Ahh, the relief of letting it go, of seeing it pass, accompanied by the annual certainty that it won’t happen again. That the sun won’t rise, the seasons shall not pass, time will stand still at this wondrous place. This starting point, this place of perennial hope. Ireland with a Grand Slam in its pocket.
Money worries are for the dark days of December. How can we pitch on any further into the abyss with a change of this magnitude upon us? How can the world not recognise this and not fail to come to a shuddering halt, to smile and have some sense?
Family life seems ever thus. Swan’s legs under the surface, maniacally maintaining equilibrium. Every now and then something serving to remind us to notice where we are. Sometimes that thing shocks and hurts, and as the pain fades we swear to acknowledge how good we have it the rest of the time. But that resolution fades faster than any anguish and we return to getting through, shocked at the height our kids have grown to.
So, in the spirit of positivity I salute the stinking winter. I raise my glass to its dreary rattle. I praise it for its development of my stubborn, weary persona. I encourage it to come again with its dull pitch and slush-strewn streets to remind, if anything, that the constant humdrum is not so bad.
Even within its greyness it serves up the occasional sharp, biting day.

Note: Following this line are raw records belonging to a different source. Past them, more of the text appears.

-- ==== Sys2Proof/Machine/Dispatch.lean ====
section
/-! DEFINITION. The dispatch: one arm per constructor of `Instr`, each one call of its meaning. -/

namespace Sys2Proof.Machine
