/-- The fields of an instruction's encoding, before they are laid out in words. Operations and events have none; they are
given the encoding of no page. -/
def fieldsOf (i : Instr) : Fields :=
  match i with
  | .add d a x => encRRX 0 0 0 d a x
  | .sub d a x => encRRX 0 0 1 d a x
  | .and d a x => encRRX 0 0 2 d a x
  | .or d a x => encRRX 0 0 3 d a x
  | .xor d a x => encRRX 0 0 4 d a x
  | .sll d a x => encRRX 0 0 5 d a x
  | .srl d a x => encRRX 0 0 6 d a x
  | .sra d a x => encRRX 0 0 7 d a x
  | .mul d a x => encRRX 0 0 8 d a x
  | .mulh d a x => encRRX 0 0 9 d a x
  | .mulhu d a x => encRRX 0 0 10 d a x
  | .div d a x => encRRX 0 0 11 d a x
  | .divu d a x => encRRX 0 0 12 d a x
  | .rem d a x => encRRX 0 0 13 d a x
  | .min d a x => encRRX 0 0 14 d a x
  | .max d a x => encRRX 0 0 15 d a x
  | .mov d a => encRR 0 1 0 d a
  | .neg d a => encRR 0 1 1 d a
  | .not d a => encRR 0 1 2 d a
  | .clz d a => encRR 0 1 3 d a
  | .ctz d a => encRR 0 1 4 d a
  | .popc d a => encRR 0 1 5 d a
  | .sextb d a => encRR 0 1 6 d a
  | .sexth d a => encRR 0 1 7 d a
  | .sextw d a => encRR 0 1 8 d a
  | .zextw d a => encRR 0 1 9 d a
  | .minu d a => encRR 0 1 10 d a
  | .maxu d a => encRR 0 1 11 d a
  | .cmpeq p a x => encCMP 0 1 12 p a x
  | .cmplt p a x => encCMP 0 1 13 p a x
  | .cmpltu p a x => encCMP 0 1 14 p a x
  | .selp d a => encRR 0 1 15 d a
  | .addi d imm => encDI 0 2 0 d imm
  | .li d imm => encDI 0 3 0 d imm
  | .lih d imm => encLIH 0 4 0 d imm
  | .slli d n => encSH 0 5 0 d n
  | .srli d n => encSH 0 5 1 d n
  | .srai d n => encSH 0 5 2 d n
  | .rori d n => encSH 0 5 3 d n
  | .cmpi p a c imm => encCMPI 0 6 0 p a c imm
  | .b off => encBR 0 7 0 off
  | .bp p sense off => encBP 0 8 0 p sense off
  | .jr a => encA 0 9 0 a
  | .jalr d a => encRR 0 9 1 d a
  | .ret => encNONE 0 9 2
  | .nop => encNONE 0 9 3
  | .stop => encNONE 0 9 9
  | .pand d a => encPP 0 9 4 d a
  | .por d a => encPP 0 9 5 d a
  | .pxor d a => encPP 0 9 6 d a
  | .pnot d a => encPP 0 9 7 d a
  | .ptos d => encD 0 9 8 d
  | .call off => encBR 0 10 0 off
  | .ldd d a off m => encLD 0 11 0 d a off m
  | .ldw d a off m => encLD 0 13 0 d a off m
  | .std d a off m => encST 0 12 0 d a off m
  | .stw d a off m => encST 0 14 0 d a off m
  | .ldb d a off m => encLD 1 0 0 d a off m
  | .ldbu d a off m => encLD 1 1 0 d a off m
  | .ldh d a off m => encLD 1 2 0 d a off m
  | .ldhu d a off m => encLD 1 3 0 d a off m
  | .ldwu d a off m => encLD 1 4 0 d a off m
  | .stb d a off m => encST 1 5 0 d a off m
  | .sth d a off m => encST 1 6 0 d a off m
  | .ldf d a m => encFEL 1 7 0 d a m
  | .ldfk d a m => encFEL 1 7 1 d a m
  | .ste d a m => encFES 1 7 2 d a m
  | .stf d a m => encFES 1 7 3 d a m
  | .feclr a => encA 1 7 4 a
  | .feq p a => encPA 1 7 5 p a
  | .invl1 => encNONE 1 7 6
  | .pref a => encA 1 7 7 a
  | .prefl a => encA 1 7 8 a
  | .tld t a b m => encTABL 1 8 0 t a b m
  | .tst t a b m => encTABS 1 8 1 t a b m
  | .tlds t a b m => encTABL 1 9 0 t a b m
  | .tsts t a b m => encTABS 1 9 1 t a b m
  | .tldx t x a m => encTXL 1 10 0 t x a m
  | .tstx t x a m => encTXS 1 10 1 t x a m
  | .cpy d a => encRR 1 11 0 d a
  | .cpy2d d a => encRR 1 11 1 d a
  | .cpyl d a => encRR 1 11 2 d a
  | .drain path => encDRAIN 1 11 3 path
  | .waitmsg d a => encRR 1 11 4 d a
  | .recvmsg d a m => encRECV 1 11 5 d a m
  | .sendmsg d a m => encFES 1 11 6 d a m
  | .tadd d a b => encTTT 2 0 0 d a b
  | .tsub d a b => encTTT 2 0 1 d a b
  | .tmul d a b => encTTT 2 0 2 d a b
  | .tmax d a b => encTTT 2 0 3 d a b
  | .tmin d a b => encTTT 2 0 4 d a b
  | .tfma d a b => encTTT 2 0 5 d a b
  | .tsel d a b => encTTT 2 0 6 d a b
  | .tcpym d a b => encTTT 2 0 7 d a b
  | .tiadd d a b => encTTT 2 1 0 d a b
  | .tisub d a b => encTTT 2 1 1 d a b
  | .timul d a b => encTTT 2 1 2 d a b
  | .tand d a b => encTTT 2 1 3 d a b
  | .tor d a b => encTTT 2 1 4 d a b
  | .txor d a b => encTTT 2 1 5 d a b
  | .tshl d a b => encTTT 2 1 6 d a b
  | .tshr d a b => encTTT 2 1 7 d a b
  | .texp d a => encTT 2 2 0 d a
  | .texp2 d a => encTT 2 2 1 d a
  | .tlog2 d a => encTT 2 2 2 d a
  | .trcp d a => encTT 2 2 3 d a
  | .trsq d a => encTT 2 2 4 d a
  | .tabs d a => encTT 2 2 5 d a
  | .tneg d a => encTT 2 2 6 d a
  | .tcvt d a ty => encTCVT 2 2 7 d a ty
  | .trsum d a => encTT 2 3 0 d a
  | .trmax d a => encTT 2 3 1 d a
  | .tcsum d a => encTT 2 3 2 d a
  | .tcmax d a => encTT 2 3 3 d a
  | .tbrow d a b => encTTT 2 3 4 d a b
  | .tbcol d a b => encTTT 2 3 5 d a b
  | .ttrans d a => encTT 2 3 6 d a
  | .tmov d a => encTT 2 3 7 d a
  | .tceq d a b => encTTT 2 4 0 d a b
  | .tclt d a b => encTTT 2 4 1 d a b
  | .tcle d a b => encTTT 2 4 2 d a b
  | .tcne d a b => encTTT 2 4 3 d a b
  | .tisnan d a => encTT 2 4 4 d a
  | .tcltu d a b => encTTT 2 4 5 d a b
  | .tcleu d a b => encTTT 2 4 6 d a b
  | .tshape t a => encTS 2 5 0 t a
  | .tshget t a => encTS 2 5 1 t a
  | .tzero t a => encTS 2 5 2 t a
  | .tfill t a => encTS 2 5 3 t a
  | .tgete t a => encTS 2 5 4 t a
  | .tsete t a => encTS 2 5 5 t a
  | .tmaskr t a => encTS 2 5 6 t a
  | .tmaskc t a => encTS 2 5 7 t a
  | .tadds d a b => encTTS 2 6 0 d a b
  | .tmuls d a b => encTTS 2 6 1 d a b
  | .tmaxs d a b => encTTS 2 6 2 d a b
  | .tsubs d a b => encTTS 2 6 3 d a b
  | .tsadd d c => encTC 2 7 0 d c
  | .tsmax d c => encTC 2 7 1 d c
  | .tscpy d c => encTC 2 7 2 d c
  | .tsfma d c b => encTCT 2 7 3 d c b
  | .tsend d c => encTC 2 7 4 d c
  | .mma a t w => encMMA 3 0 0 a t w
  | .mmaz a t w => encMMA 3 0 1 a t w
  | .mmas a t w => encMMA 3 0 2 a t w
  | .mmaa a t w sel => encMMX 3 0 3 a t w sel
  | .mmax a t w sel => encMMX 3 0 4 a t w sel
  | .ldstat w a b m => encWABL 3 1 0 w a b m
  | .ldproj a b m => encCHUNK 3 1 1 a b m
  | .ldscl w a b m => encWABL 3 1 2 w a b m
  | .accrd a t rb => encATR 3 2 0 a t rb
  | .accwr a t rb => encATR 3 2 1 a t rb
  | .accz a => encACC 3 2 2 a
  | .accclm a ty => encCLM 3 2 3 a ty
  | .accrel a => encACC 3 2 4 a
  | .swap w => encW 3 3 0 w
  | .plclm w => encW 3 3 1 w
  | .plrel w => encW 3 3 2 w
  | .plz w => encW 3 3 3 w
  | .epexp d a sel => encTTSEL 3 4 0 d a sel
  | .epabs d a sel => encTTSEL 3 4 1 d a sel
  | .aadd d a m => encATM 4 0 0 d a m
  | .aand d a m => encATM 4 0 1 d a m
  | .aor d a m => encATM 4 0 2 d a m
  | .axor d a m => encATM 4 0 3 d a m
  | .amin d a m => encATM 4 0 4 d a m
  | .amax d a m => encATM 4 0 5 d a m
  | .aminu d a m => encATM 4 0 6 d a m
  | .amaxu d a m => encATM 4 0 7 d a m
  | .aswap d a m => encATM 4 0 8 d a m
  | .acas d a b m => encACAS 4 0 9 d a b m
  | .afadd d a m => encATM 4 0 10 d a m
  | .rsv d a m => encATM 4 1 0 d a m
  | .rls d a m => encATM 4 1 1 d a m
  | .rlsn a m => encRLSN 4 1 2 a m
  | .waitrs d a => encRR 4 1 3 d a
  | .rsvw d a m => encATM 4 1 4 d a m
  | .fence m => encFENCE 4 1 5 m
  | .bararr d a => encRR 4 2 0 d a
  | .barwait d a => encRR 4 2 1 d a
  | .barsync d a => encRR 4 2 2 d a
  | .barexp d a => encRR 4 2 3 d a
  | .barinit d a => encRR 4 2 4 d a
  | .barqry d a => encRR 4 2 5 d a
  | .waitva d a => encRR 4 3 0 d a
  | .wake d a m => encWAKE 4 3 1 d a m
  | .wakeall d a m => encWAKE 4 3 2 d a m
  | .spawn a => encA 4 4 0 a
  | .sync a => encA 4 4 1 a
  | .yield => encNONE 4 4 2
  | .texit => encNONE 4 4 3
  | .pktget a => encA 4 4 4 a
  | .append d a op => encOP 4 5 0 d a op
  | .appendf d a op => encOP 4 5 1 d a op
  | .merge d a => encRR 4 5 2 d a
  | .mergew d a => encRR 4 5 3 d a
  | .epush d e => encDE 4 6 0 d e
  | .epop d e => encDE 4 6 1 d e
  | .eqry d e => encDE 4 6 2 d e
  | .krd d a => encRR 5 0 0 d a
  | .kwr d a => encRR 5 0 1 d a
  | .trap a => encA 5 0 2 a
  | .rte => encNONE 5 0 3
  | .bkpt => encNONE 5 0 4
  | .haltt d a => encRR 5 0 5 d a
  | .ctxsave d a => encRR 5 0 6 d a
  | .ctxload a => encA 5 0 7 a
  | .ctxout d a => encRR 5 0 8 d a
  | .ctxin d a => encRR 5 0 9 d a
  | .preempt d a => encRR 5 0 10 d a
  | .resume a => encA 5 0 11 a
  | .cpyretry a => encA 5 1 0 a
  | .cpyskip a => encA 5 1 1 a
  | .cpyabort a => encA 5 1 2 a
  | .chrd d a => encRR 5 2 0 d a
  | .adopt d a => encRR 5 2 1 d a
  | .unadopt d => encD 5 2 2 d
  | .metrd d a => encRR 5 2 3 d a
  | .capchk p a kind => encKIND 5 2 4 p a kind
  | .kvld w a b m => encKVW 6 0 0 w a b m
  | .kvst t a b m => encKVTS 6 1 0 t a b m
  | .kvmult t a b m => encKVTL 6 2 0 t a b m
  | .scoreb d a b => encTTT 6 3 0 d a b
  | .tripc d a b => encTTT 6 4 0 d a b
  | .dmerge d a => encRR 6 5 0 d a
  | .illegalEncoding _ => Fields.bare 7 0
  | .instructionCompletion _ _ => Fields.bare 7 0
  | .slotSearch _ => Fields.bare 7 0
  | .stealProbeResult _ => Fields.bare 7 0
  | .distributorDelivery _ => Fields.bare 7 0
  | .packetAging _ _ => Fields.bare 7 0
  | .contextAging _ _ => Fields.bare 7 0
  | .queueSegmentSwapIn _ _ => Fields.bare 7 0
  | .contextMove _ => Fields.bare 7 0
  | .quantumExpiry _ _ => Fields.bare 7 0
  | .preemptReq _ _ => Fields.bare 7 0
  | .reservationTimeout _ => Fields.bare 7 0
  | .reservationGrant _ => Fields.bare 7 0
  | .feWaiterServed _ => Fields.bare 7 0
  | .waitmsgTimeout _ _ => Fields.bare 7 0
  | .waitrsTimeout _ _ => Fields.bare 7 0
  | .storePerform _ _ => Fields.bare 7 0
  | .l1Fill _ _ => Fields.bare 7 0
  | .messagePlacement _ => Fields.bare 7 0
  | .copyChunk _ _ => Fields.bare 7 0
  | .copyCompletionMessage _ _ => Fields.bare 7 0
  | .copyfaultDelivery _ _ => Fields.bare 7 0
  | .logMergeRun _ _ => Fields.bare 7 0
  | .e0Merge _ => Fields.bare 7 0
  | .gather _ => Fields.bare 7 0
  | .mergePages _ => Fields.bare 7 0
  | .setTau _ => Fields.bare 7 0
  | .allreduce _ => Fields.bare 7 0
  | .allgather _ => Fields.bare 7 0
  | .reducescatter _ => Fields.bare 7 0
  | .send _ => Fields.bare 7 0
  | .recv _ => Fields.bare 7 0
  | .pktsend _ => Fields.bare 7 0
  | .zeroingComplete _ => Fields.bare 7 0
  | .revocationSweep => Fields.bare 7 0
  | .revocationComplete => Fields.bare 7 0
  | .getInfo _ => Fields.bare 7 0
  | .worldCreate _ => Fields.bare 7 0
  | .worldAssign _ => Fields.bare 7 0
  | .worldDestroy _ => Fields.bare 7 0
  | .loadImage _ => Fields.bare 7 0
  | .launch _ => Fields.bare 7 0
  | .principalAdd _ => Fields.bare 7 0
  | .principalRevoke _ => Fields.bare 7 0
  | .ruleSet _ => Fields.bare 7 0
  | .capCreate _ => Fields.bare 7 0
  | .capDestroy _ => Fields.bare 7 0
  | .leaseRenewWorldMemory _ _ => Fields.bare 7 0
  | .leaseRenewIdeStream _ _ => Fields.bare 7 0
  | .leaseRenewContextSave _ _ => Fields.bare 7 0
  | .meterRead _ => Fields.bare 7 0
  | .checkpointSave _ => Fields.bare 7 0
  | .checkpointRestore _ => Fields.bare 7 0
  | .debugAttach _ => Fields.bare 7 0
  | .debugDetach _ => Fields.bare 7 0
  | .badOpcode _ => Fields.bare 7 0
  | .lostCommandWrite _ _ => Fields.bare 7 0
  | .commandCompletion _ => Fields.bare 7 0
  | .registerWrite _ _ => Fields.bare 7 0
  | .packetWindowWrite _ _ => Fields.bare 7 0
  | .wakeWindowWrite _ _ => Fields.bare 7 0
  | .wayMaskWrite _ _ _ => Fields.bare 7 0
  | .trapqPop _ => Fields.bare 7 0
  | .trapqClear => Fields.bare 7 0
  | .tlbinvWrite _ => Fields.bare 7 0
  | .seqRegisterWrite _ _ => Fields.bare 7 0
  | .doeDiscovery _ _ => Fields.bare 7 0
  | .getVersion _ => Fields.bare 7 0
  | .getCapabilities _ => Fields.bare 7 0
  | .negotiateAlgorithms _ _ => Fields.bare 7 0
  | .getDigests _ => Fields.bare 7 0
  | .getCertificate _ _ => Fields.bare 7 0
  | .challenge _ _ => Fields.bare 7 0
  | .getMeasurements _ _ _ => Fields.bare 7 0
  | .keyExchange _ => Fields.bare 7 0
  | .finish _ _ => Fields.bare 7 0
  | .heartbeat _ _ => Fields.bare 7 0
  | .keyUpdate _ _ => Fields.bare 7 0
  | .endSession _ _ => Fields.bare 7 0
  | .sessionTimeout _ _ => Fields.bare 7 0
  | .lockInterfaceRequest _ _ => Fields.bare 7 0
  | .startInterfaceRequest _ _ => Fields.bare 7 0
  | .stopInterfaceRequest _ _ => Fields.bare 7 0
  | .lockedConfigWrite _ => Fields.bare 7 0
  | .keyProg _ _ _ _ => Fields.bare 7 0
  | .keySetGo _ _ _ _ => Fields.bare 7 0
  | .ideKeySetSwitch _ _ => Fields.bare 7 0
  | .ideKeySetRetire _ _ => Fields.bare 7 0
  | .ideIntegrityFailure _ => Fields.bare 7 0
  | .worldKeyLeaseExpiry _ => Fields.bare 7 0
  | .ideKeySetExpiry _ _ _ => Fields.bare 7 0
  | .contextSaveKeyExpiry _ => Fields.bare 7 0
  | .linkKeyGenerationExpiry _ _ _ => Fields.bare 7 0
  | .checkpointKeyExpiry => Fields.bare 7 0
  | .powerOn _ => Fields.bare 7 0
  | .powerLoss => Fields.bare 7 0
  | .clusterEnable => Fields.bare 7 0
  | .arrayGating _ => Fields.bare 7 0
  | .throttleLevelChange _ _ _ => Fields.bare 7 0
  | .overTemperature _ _ => Fields.bare 7 0
  | .getTelemetry => Fields.bare 7 0
  | .uncore _ _ _ => Fields.bare 7 0
  | .setPowerCap _ => Fields.bare 7 0
  | .flitReceive _ _ => Fields.bare 7 0
  | .pauseFlit _ => Fields.bare 7 0
  | .resumeFlit _ => Fields.bare 7 0
  | .retireFlit _ _ => Fields.bare 7 0
  | .linkUp _ _ => Fields.bare 7 0
  | .linkDown _ => Fields.bare 7 0
  | .linkKeyRotation _ => Fields.bare 7 0
  | .collectiveFailureNotice _ _ _ _ _ => Fields.bare 7 0
  | .channelItemPlacement _ => Fields.bare 7 0
  | .cxlMemRequest _ => Fields.bare 7 0
  | .sessionAeadFailure _ _ => Fields.bare 7 0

One with a palette of reds and blues instead of shades of black. For this, I thank the dirty season. But most of all I thank it for having the decency to scurry off, down to those Aussies with their deep tans, perfect teeth and surfing soap operas.
I like the kids in spring, no more than in winter but I remember to tell them around about now. I like that they can play outside. I like that they can run themselves out without the burden of 16-tog duffles. I like that they want to walk now, and bike and swim and chase each other down the road. That they’re not forever shouting for another DVD or an hour on the Wii. I like the way that they move differently as another year comes into focus, that they become comfortable with the changes the winter has brought.
The elder comes into the room and asks me does her hair look nice. I tell her she always looks pretty but would she mind easing off the lipstick until she’s at least 10. She says she will. She tells me I always look handsome too.